RECORDS SUPPLIED >>

/-! ### Construction (42_game_state.md rules R150 to R152) -/

/-- A flush of a state that has sent nothing since `s` sends the rows of the image it leaves. -/
theorem sent_rows_flushed {s u : State} (res : Word) (hframes : u.frames = s.frames) (hlines : u.lines = s.lines) :
    Sent (rowFrames (flushed res u).fb) s (flushed res u) := by
  rw [flushed_fb]
  exact (sent_nil hframes hlines).flushed res

/-- The initial segments of a valid configuration stand where its integers put them (42_game_state.md rule R151). -/
theorem initSegment_toNat {cfg : Config} (hc : configValid cfg = true) {i : Nat} (hi : i < cfg.initLen.toNat) :
    ((initSegment cfg i).x.toNat : Int) = initX cfg i ∧ ((initSegment cfg i).y.toNat : Int) = initY cfg i := by
  obtain ⟨-, -, hgrid, -, -⟩ := configValid_iff.1 hc
  exact posOf_toNat (hgrid i hi)

theorem initSeg_getElem (cfg : Config) (occasion : Nat) {i : Nat} (hi : i < cfg.initLen.toNat) (h64 : i < 64) :
    (initSeg cfg occasion)[i] = initSegment cfg i := by
  simp [initSeg, hi]

/-- Settles O29: a construction, flushed. -/
theorem geResetConstructsTheGame : Obligations.GeResetConstructsTheGame := by
  unfold Obligations.GeResetConstructsTheGame
  intro s hc
  have hexec : exec .geReset s = .next (flushed 0 (construct s)) := execGeReset_eq s
  have hlen := Nat.le_succ_of_le (initLen_le_of_configValid hc)
  refine ⟨_, hexec, returned_flushed 0 rfl, (initialGame_construct hlen).flushed 0,
    sent_rows_flushed 0 (construct_frames s) (construct_lines s), exec_sameInput hexec, fun i hi => ?_⟩
  simp only [flushed_seg, construct_seg, initSeg_getElem s.cfg s.fresh hi i.isLt]
  exact initSegment_toNat hc hi

/-! ### The blink (42_game_state.md rule R168) -/

theorem exec_geBlink {s : State} (hg : s.geValid = true) (hv : s.fbValid = true) :
    exec .geBlink s = .next (flushed 0 (toggleFood s)) := by
  rw [exec, execGeBlink, if_pos hg]
  exact flushAndFinish_of_valid 0 ((toggleFood_fbValid s).trans hv)

theorem exec_geBlink_of_unwritten {s : State} (hg : s.geValid = false) : exec .geBlink s = .fault .gameUnwritten :=
  if_neg (by simp [hg])

theorem fbPixelAt_toggleFood (s : State) (q : Pos) : fbPixelAt (toggleFood s).fb q =
    if q = s.food ∧ headOf s ≠ s.food then !s.vis else fbPixelAt s.fb q := by
  rw [toggleFood_fb]
  by_cases hhead : headOf s = s.food
  · simp [hhead]
  · simp [hhead]

/-- Settles O41: the toggled state, flushed. -/
theorem geBlinkTogglesTheFood : Obligations.GeBlinkTogglesTheFood := by
  unfold Obligations.GeBlinkTogglesTheFood
  refine fun s => ⟨fun hg hv => ?_, exec_geBlink_of_unwritten⟩
  have hexec := exec_geBlink hg hv
  refine ⟨_, hexec, returned_flushed 0 (toggleFood_results s), by simp, ?_, fun q => ?_, by simpa using hv,
    sent_rows_flushed 0 (toggleFood_frames s) (toggleFood_lines s), exec_sameInput hexec⟩
  · constructor <;> simp
  · rw [flushed_fb, fbPixelAt_toggleFood]

/-! ### The query (42_game_state.md rule R169) -/

/-- The selectors of 30_encoding.md rule R88 that read a framebuffer row. -/
def readsRow : Selector → Bool
  | .fbRow _ => true
  | _ => false

/-- The row selectors are the bytes from 0x80 on. -/
theorem readsRow_of_selectorOf {sel : Byte} {q : Selector} (hq : selectorOf sel = some q) :
    readsRow q = decide (0x80 ≤ sel.toNat) := by
  have hall : ∀ sel : Byte, (selectorOf sel).all (readsRow · == decide (0x80 ≤ sel.toNat)) = true := by decide
  simpa [hq] using hall sel

theorem selectorOf_of_defined {sel : Byte} (h : sel.toNat ≤ 0x06 ∨ (0x40 ≤ sel.toNat ∧ sel.toNat ≤ 0x87)) :
    ∃ q, selectorOf sel = some q := by
  rw [← Option.ne_none_iff_exists', Ne, selectorOf_eq_none_iff, selectorReserved_iff]
  omega

section Query

variable {s : State} {sel : Byte} {q : Selector} (hq : selectorOf sel = some q)

include hq

theorem exec_geQuery (hw : if 0x80 ≤ sel.toNat then s.fbValid = true else s.geValid = true) :
    exec (.geQuery sel) s = .next (ended ((queryValue s q).setWidth 32) s) := by
  have hrow := readsRow_of_selectorOf hq
  rw [exec, execGeQuery, hq]
  cases q with
  | fbRow r =>
    rw [if_pos (of_decide_eq_true hrow.symm)] at hw
    exact if_pos hw
  | _ =>
    rw [if_neg (of_decide_eq_false hrow.symm)] at hw
    exact if_pos hw

theorem exec_geQuery_of_unwritten_row (hrow : 0x80 ≤ sel.toNat) (hv : s.fbValid = false) :
    exec (.geQuery sel) s = .fault .framebufferUnwritten := by
  have hreads := (readsRow_of_selectorOf hq).trans (decide_eq_true hrow)
  rw [exec, execGeQuery, hq]
  cases q with
  | fbRow r => exact if_neg (by simp [hv])
  | _ => cases hreads

theorem exec_geQuery_of_unwritten_game (hgame : sel.toNat < 0x80) (hg : s.geValid = false) :
    exec (.geQuery sel) s = .fault .gameUnwritten := by
  have hreads := (readsRow_of_selectorOf hq).trans (decide_eq_false (Nat.not_le.2 hgame))
  rw [exec, execGeQuery, hq]
  cases q with
  | fbRow r => cases hreads
  | _ => exact if_neg (by simp [hg])

end Query

/-- The value of a defined selector as 30_encoding.md rule R88 tabulates it, by the selector's byte. -/
def selectedValue (s : State) (sel : Byte) : Nat :=
  if sel = 0x00 then s.len.toNat
  else if sel = 0x01 then (dirCode s.dir).toNat
  else if sel = 0x02 then (dirCode s.pend).toNat
  else if sel = 0x03 then 16 * (segAt s 0).x.toNat + (segAt s 0).y.toNat
  else if sel = 0x04 then 16 * s.food.x.toNat + s.food.y.toNat
  else if sel = 0x05 then (if s.vis = true then 1 else 0)
  else if sel = 0x06 then 0
  else if sel.toNat ≤ 0x7F then
    (if sel.toNat - 0x40 < s.len.toNat then
      16 * (segAt s (BitVec.ofNat 6 (sel.toNat - 0x40))).x.toNat + (segAt s (BitVec.ofNat 6 (sel.toNat - 0x40))).y.toNat
    else 0xFF)
  else (s.fb.toList.getD (sel.toNat - 0x80) 0).toNat

theorem queryValue_vis_toNat (s : State) : (queryValue s .vis).toNat = if s.vis = true then 1 else 0 := by
  rw [queryValue]
  cases s.vis <;> rfl

/-- A slot reads as its packed Position, and as 0xFF at or beyond the length, never as its stale contents. -/
theorem queryValue_seg_toNat (s : State) (i : BitVec 6) : (queryValue s (.seg i)).toNat =
    if i.toNat < s.len.toNat then 16 * (segAt s i).x.toNat + (segAt s i).y.toNat else 0xFF := by
  rw [queryValue]
  split
  · exact pack_toNat _
  · rfl

theorem queryValue_fbRow_toNat (s : State) (r : BitVec 3) :
    (queryValue s (.fbRow r)).toNat = (s.fb.toList.getD r.toNat 0).toNat := by
  rw [queryValue, List.getD_eq_getElem _ _ (by simpa using r.isLt), Vector.getElem_toList]

theorem selector_eq_of_le_six {sel : Byte} (h : sel.toNat ≤ 0x06) :
    sel = 0x00 ∨ sel = 0x01 ∨ sel = 0x02 ∨ sel = 0x03 ∨ sel = 0x04 ∨ sel = 0x05 ∨ sel = 0x06 := by
  revert sel; decide

/-- The model's table of values agrees with rule R88's: the seven single selectors, the slots and the rows. -/
theorem queryValue_toNat (s : State) {sel : Byte} {q : Selector} (hq : selectorOf sel = some q) :
    (queryValue s q).toNat = selectedValue s sel := by
  by_cases hlow : sel.toNat ≤ 0x06
  · rcases selector_eq_of_le_six hlow with rfl | rfl | rfl | rfl | rfl | rfl | rfl <;> cases hq
    · exact BitVec.toNat_setWidth_of_le (by decide)
    · exact BitVec.toNat_setWidth_of_le (by decide)
    · exact BitVec.toNat_setWidth_of_le (by decide)
    · exact pack_toNat (segAt s 0)
    · exact pack_toNat s.food
    · exact queryValue_vis_toNat s
    · rfl
  · have hne (k : Byte) (hk : k.toNat ≤ 0x06) : sel ≠ k := fun h => hlow (h ▸ hk)
    unfold selectorOf at hq
    unfold selectedValue
    simp (disch := decide) only [hne, if_false] at hq ⊢
    split_ifs at hq with hseg hrow
    · cases hq
      rw [if_pos hseg.2, queryValue_seg_toNat, BitVec.toNat_ofNat, Nat.mod_eq_of_lt (by omega)]
    · cases hq
      rw [if_neg (by omega), queryValue_fbRow_toNat, BitVec.toNat_ofNat, Nat.mod_eq_of_lt (by omega)]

PROMPT >> Using the records above, repeat exactly the lines from the first one through the line with "construction, flushed. -/".

ANSWER TO THE EXERCISE >>
/-! ### Construction (42_game_state.md rules R150 to R152) -/

/-- A flush of a state that has sent nothing since `s` sends the rows of the image it leaves. -/
theorem sent_rows_flushed {s u : State} (res : Word) (hframes : u.frames = s.frames) (hlines : u.lines = s.lines) :
    Sent (rowFrames (flushed res u).fb) s (flushed res u) := by
  rw [flushed_fb]
  exact (sent_nil hframes hlines).flushed res

/-- The initial segments of a valid configuration stand where its integers put them (42_game_state.md rule R151). -/
theorem initSegment_toNat {cfg : Config} (hc : configValid cfg = true) {i : Nat} (hi : i < cfg.initLen.toNat) :
    ((initSegment cfg i).x.toNat : Int) = initX cfg i ∧ ((initSegment cfg i).y.toNat : Int) = initY cfg i := by
  obtain ⟨-, -, hgrid, -, -⟩ := configValid_iff.1 hc
  exact posOf_toNat (hgrid i hi)

theorem initSeg_getElem (cfg : Config) (occasion : Nat) {i : Nat} (hi : i < cfg.initLen.toNat) (h64 : i < 64) :
    (initSeg cfg occasion)[i] = initSegment cfg i := by
  simp [initSeg, hi]

/-- Settles O29: a construction, flushed. -/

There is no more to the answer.